(Beginning of INFORMATION GIVEN)

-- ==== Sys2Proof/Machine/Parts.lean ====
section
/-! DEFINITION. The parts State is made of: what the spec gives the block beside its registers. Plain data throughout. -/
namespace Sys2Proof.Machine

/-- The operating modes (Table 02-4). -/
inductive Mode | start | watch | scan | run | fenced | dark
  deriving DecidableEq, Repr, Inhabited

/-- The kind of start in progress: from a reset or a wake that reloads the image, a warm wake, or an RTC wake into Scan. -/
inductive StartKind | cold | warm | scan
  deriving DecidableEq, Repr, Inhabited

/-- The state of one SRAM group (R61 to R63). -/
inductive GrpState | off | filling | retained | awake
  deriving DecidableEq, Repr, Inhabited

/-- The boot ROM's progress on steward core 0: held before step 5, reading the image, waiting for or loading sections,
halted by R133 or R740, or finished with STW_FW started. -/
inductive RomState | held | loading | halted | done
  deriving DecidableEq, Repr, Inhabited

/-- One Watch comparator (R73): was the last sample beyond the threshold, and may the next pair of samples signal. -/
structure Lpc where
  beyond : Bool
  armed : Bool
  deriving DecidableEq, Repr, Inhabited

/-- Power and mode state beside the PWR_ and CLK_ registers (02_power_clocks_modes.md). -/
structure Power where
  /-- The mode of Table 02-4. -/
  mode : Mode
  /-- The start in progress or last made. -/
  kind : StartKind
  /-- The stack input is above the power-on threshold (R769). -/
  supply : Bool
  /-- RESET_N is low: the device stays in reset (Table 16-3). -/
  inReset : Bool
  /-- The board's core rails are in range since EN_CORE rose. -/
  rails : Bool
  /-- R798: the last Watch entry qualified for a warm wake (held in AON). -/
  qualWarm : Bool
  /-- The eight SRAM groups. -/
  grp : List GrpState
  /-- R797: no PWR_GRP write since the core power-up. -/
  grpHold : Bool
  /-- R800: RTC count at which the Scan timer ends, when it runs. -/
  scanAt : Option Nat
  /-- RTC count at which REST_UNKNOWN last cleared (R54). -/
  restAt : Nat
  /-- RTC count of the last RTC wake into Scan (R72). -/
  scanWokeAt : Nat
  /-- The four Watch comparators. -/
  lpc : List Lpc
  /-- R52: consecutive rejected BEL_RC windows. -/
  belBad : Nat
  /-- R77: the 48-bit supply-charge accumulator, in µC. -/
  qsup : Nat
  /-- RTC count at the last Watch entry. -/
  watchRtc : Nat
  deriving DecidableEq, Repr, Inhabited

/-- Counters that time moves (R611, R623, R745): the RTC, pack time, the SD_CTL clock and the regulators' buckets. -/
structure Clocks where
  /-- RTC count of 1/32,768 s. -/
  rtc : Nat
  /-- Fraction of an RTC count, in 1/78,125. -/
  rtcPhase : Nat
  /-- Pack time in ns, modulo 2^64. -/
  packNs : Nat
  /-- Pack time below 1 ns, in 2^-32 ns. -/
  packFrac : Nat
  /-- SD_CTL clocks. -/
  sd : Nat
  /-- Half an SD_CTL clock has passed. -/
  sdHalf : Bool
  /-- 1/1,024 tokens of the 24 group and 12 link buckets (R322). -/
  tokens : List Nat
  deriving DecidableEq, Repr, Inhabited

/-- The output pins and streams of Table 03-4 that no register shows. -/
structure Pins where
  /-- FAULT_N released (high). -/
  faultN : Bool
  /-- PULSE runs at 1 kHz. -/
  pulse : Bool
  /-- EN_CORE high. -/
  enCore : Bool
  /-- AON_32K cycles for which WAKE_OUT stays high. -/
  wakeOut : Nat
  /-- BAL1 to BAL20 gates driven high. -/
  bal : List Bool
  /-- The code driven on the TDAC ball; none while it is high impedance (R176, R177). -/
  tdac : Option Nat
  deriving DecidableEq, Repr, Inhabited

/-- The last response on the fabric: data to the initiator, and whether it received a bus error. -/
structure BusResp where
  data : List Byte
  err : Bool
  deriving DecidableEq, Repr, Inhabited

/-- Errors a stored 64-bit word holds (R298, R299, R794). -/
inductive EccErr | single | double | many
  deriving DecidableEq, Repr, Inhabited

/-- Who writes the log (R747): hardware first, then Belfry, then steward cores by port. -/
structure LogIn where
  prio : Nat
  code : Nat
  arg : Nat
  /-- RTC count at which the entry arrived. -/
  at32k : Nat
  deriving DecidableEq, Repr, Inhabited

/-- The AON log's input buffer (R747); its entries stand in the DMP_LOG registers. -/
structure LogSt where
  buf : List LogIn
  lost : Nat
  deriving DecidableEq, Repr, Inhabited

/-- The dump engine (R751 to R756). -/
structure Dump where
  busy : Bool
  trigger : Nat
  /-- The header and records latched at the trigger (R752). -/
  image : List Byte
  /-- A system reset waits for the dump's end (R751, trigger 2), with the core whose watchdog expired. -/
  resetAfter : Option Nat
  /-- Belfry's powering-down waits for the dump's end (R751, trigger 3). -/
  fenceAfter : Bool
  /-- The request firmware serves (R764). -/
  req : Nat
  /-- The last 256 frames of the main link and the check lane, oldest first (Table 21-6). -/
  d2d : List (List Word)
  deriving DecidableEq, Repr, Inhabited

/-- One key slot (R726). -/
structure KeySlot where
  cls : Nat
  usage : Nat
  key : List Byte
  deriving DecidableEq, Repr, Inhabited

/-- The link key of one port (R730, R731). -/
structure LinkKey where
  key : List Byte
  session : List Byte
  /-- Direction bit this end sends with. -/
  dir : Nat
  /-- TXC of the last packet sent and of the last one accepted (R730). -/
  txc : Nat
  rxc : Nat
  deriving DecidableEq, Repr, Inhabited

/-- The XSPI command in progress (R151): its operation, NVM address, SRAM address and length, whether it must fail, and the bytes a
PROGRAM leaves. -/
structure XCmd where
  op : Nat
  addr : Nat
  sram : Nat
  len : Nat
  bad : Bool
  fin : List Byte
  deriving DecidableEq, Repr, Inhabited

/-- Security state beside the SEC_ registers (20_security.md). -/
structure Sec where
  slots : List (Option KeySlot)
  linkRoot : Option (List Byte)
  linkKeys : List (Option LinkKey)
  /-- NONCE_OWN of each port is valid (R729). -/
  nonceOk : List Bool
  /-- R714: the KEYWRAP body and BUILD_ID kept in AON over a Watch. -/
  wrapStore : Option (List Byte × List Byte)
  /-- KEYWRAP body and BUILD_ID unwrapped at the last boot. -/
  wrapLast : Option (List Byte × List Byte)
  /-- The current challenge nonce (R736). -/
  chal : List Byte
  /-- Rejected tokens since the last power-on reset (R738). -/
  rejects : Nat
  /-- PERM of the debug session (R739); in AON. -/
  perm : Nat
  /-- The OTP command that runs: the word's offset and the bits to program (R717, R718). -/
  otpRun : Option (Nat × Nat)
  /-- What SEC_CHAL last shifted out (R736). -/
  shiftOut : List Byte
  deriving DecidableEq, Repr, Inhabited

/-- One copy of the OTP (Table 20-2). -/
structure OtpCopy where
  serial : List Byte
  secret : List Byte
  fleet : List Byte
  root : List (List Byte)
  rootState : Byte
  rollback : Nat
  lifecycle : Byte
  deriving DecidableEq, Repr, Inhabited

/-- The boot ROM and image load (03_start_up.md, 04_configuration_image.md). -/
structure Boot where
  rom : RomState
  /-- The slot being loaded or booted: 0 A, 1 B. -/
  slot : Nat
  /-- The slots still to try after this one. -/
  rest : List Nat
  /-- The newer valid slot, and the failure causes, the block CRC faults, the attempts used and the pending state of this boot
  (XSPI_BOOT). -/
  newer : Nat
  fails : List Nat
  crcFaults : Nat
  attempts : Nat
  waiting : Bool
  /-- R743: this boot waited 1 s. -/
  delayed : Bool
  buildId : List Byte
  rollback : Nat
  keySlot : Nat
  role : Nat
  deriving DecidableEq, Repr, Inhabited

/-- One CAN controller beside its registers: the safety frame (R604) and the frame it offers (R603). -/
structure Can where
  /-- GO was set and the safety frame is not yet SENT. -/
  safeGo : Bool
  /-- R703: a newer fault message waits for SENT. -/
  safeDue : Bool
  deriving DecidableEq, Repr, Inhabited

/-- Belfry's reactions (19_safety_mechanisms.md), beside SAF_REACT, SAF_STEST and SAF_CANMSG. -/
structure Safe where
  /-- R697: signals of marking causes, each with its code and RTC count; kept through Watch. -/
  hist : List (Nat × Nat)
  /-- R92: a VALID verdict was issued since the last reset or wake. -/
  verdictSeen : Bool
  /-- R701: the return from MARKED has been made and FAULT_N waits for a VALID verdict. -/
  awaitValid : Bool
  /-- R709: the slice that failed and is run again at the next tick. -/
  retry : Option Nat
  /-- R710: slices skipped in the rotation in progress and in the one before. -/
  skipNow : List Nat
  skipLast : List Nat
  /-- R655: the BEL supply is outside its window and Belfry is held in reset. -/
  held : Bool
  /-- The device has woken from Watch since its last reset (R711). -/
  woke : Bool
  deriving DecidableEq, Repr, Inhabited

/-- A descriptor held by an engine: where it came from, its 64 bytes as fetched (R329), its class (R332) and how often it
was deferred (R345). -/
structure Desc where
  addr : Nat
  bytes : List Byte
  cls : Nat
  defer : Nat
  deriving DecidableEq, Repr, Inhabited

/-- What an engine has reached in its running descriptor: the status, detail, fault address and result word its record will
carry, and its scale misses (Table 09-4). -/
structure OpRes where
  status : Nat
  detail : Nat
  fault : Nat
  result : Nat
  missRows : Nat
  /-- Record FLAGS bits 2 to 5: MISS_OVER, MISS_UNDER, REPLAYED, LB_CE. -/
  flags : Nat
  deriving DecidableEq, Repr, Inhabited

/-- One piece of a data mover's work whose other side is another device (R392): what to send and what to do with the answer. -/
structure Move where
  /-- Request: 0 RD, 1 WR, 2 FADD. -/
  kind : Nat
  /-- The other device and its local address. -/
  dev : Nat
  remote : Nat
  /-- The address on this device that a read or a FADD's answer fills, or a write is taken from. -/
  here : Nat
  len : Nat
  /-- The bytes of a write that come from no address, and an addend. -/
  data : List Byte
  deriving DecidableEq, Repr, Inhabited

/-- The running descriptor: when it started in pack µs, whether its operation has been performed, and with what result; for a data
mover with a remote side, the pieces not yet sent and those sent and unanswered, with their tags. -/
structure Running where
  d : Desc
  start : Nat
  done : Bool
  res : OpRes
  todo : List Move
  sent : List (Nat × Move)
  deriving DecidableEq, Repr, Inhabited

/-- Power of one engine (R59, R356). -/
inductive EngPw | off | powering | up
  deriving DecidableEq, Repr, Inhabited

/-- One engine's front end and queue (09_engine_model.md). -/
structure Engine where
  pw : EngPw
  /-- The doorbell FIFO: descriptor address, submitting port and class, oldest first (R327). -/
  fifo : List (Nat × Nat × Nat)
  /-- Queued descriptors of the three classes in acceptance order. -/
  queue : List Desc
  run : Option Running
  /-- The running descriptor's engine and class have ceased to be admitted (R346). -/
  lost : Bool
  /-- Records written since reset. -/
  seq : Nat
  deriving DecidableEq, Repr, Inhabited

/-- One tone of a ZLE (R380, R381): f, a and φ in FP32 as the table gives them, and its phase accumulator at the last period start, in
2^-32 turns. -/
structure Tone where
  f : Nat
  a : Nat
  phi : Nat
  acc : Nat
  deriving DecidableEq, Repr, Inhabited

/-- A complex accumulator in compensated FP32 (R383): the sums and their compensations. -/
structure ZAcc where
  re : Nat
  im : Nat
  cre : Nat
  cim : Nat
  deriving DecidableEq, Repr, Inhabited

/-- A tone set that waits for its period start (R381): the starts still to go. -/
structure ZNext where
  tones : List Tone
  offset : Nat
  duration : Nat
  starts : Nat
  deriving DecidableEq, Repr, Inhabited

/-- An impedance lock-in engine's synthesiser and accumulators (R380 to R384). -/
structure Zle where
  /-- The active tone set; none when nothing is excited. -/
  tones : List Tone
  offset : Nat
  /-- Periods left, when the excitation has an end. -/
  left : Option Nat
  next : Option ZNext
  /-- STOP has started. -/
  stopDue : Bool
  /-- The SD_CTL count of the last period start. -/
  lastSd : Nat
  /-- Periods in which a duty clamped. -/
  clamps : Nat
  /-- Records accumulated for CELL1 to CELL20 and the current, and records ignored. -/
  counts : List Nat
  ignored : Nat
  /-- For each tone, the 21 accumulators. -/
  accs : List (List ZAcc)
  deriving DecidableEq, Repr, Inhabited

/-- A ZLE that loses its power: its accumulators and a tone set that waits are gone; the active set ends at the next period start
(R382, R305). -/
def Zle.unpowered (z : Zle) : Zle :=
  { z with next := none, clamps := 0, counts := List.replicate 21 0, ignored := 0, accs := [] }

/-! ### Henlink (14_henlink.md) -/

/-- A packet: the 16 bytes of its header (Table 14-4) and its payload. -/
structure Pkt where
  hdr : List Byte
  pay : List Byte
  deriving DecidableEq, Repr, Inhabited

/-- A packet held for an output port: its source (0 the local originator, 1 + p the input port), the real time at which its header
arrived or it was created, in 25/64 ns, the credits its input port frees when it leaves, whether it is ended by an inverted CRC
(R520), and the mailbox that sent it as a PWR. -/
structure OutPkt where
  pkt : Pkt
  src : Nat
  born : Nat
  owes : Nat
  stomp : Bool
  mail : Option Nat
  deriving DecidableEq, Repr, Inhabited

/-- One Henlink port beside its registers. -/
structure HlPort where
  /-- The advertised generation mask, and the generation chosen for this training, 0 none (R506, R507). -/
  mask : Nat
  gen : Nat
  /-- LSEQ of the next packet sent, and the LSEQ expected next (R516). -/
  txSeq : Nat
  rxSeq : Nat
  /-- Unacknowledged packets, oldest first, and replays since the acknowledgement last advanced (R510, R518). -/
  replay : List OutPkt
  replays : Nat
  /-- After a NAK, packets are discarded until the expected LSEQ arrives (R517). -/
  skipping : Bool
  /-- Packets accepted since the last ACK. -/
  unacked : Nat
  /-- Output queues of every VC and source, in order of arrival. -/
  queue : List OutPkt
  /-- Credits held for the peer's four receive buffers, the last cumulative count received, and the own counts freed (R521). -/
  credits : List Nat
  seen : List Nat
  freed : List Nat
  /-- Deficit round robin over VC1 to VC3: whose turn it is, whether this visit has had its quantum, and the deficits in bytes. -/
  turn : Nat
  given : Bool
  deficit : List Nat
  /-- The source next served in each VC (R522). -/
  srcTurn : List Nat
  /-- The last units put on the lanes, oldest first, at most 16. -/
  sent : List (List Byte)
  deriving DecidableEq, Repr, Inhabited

(End of INFORMATION GIVEN)

WHAT YOU SHOULD DO - The response should consist only of the lines from the one containing "hdr : List Byte" to the end of the material above, both included.

OUTPUT BELOW -
  hdr : List Byte
  pay : List Byte
  deriving DecidableEq, Repr, Inhabited

/-- A packet held for an output port: its source (0 the local originator, 1 + p the input port), the real time at which its header
arrived or it was created, in 25/64 ns, the credits its input port frees when it leaves, whether it is ended by an inverted CRC
(R520), and the mailbox that sent it as a PWR. -/
structure OutPkt where
  pkt : Pkt
  src : Nat
  born : Nat
  owes : Nat
  stomp : Bool
  mail : Option Nat
  deriving DecidableEq, Repr, Inhabited

/-- One Henlink port beside its registers. -/
structure HlPort where
  /-- The advertised generation mask, and the generation chosen for this training, 0 none (R506, R507). -/
  mask : Nat
  gen : Nat
  /-- LSEQ of the next packet sent, and the LSEQ expected next (R516). -/
  txSeq : Nat
  rxSeq : Nat
  /-- Unacknowledged packets, oldest first, and replays since the acknowledgement last advanced (R510, R518). -/
  replay : List OutPkt
  replays : Nat
  /-- After a NAK, packets are discarded until the expected LSEQ arrives (R517). -/
  skipping : Bool
  /-- Packets accepted since the last ACK. -/
  unacked : Nat
  /-- Output queues of every VC and source, in order of arrival. -/
  queue : List OutPkt
  /-- Credits held for the peer's four receive buffers, the last cumulative count received, and the own counts freed (R521). -/
  credits : List Nat
  seen : List Nat
  freed : List Nat
  /-- Deficit round robin over VC1 to VC3: whose turn it is, whether this visit has had its quantum, and the deficits in bytes. -/
  turn : Nat
  given : Bool
  deficit : List Nat
  /-- The source next served in each VC (R522). -/
  srcTurn : List Nat
  /-- The last units put on the lanes, oldest first, at most 16. -/
  sent : List (List Byte)
  deriving DecidableEq, Repr, Inhabited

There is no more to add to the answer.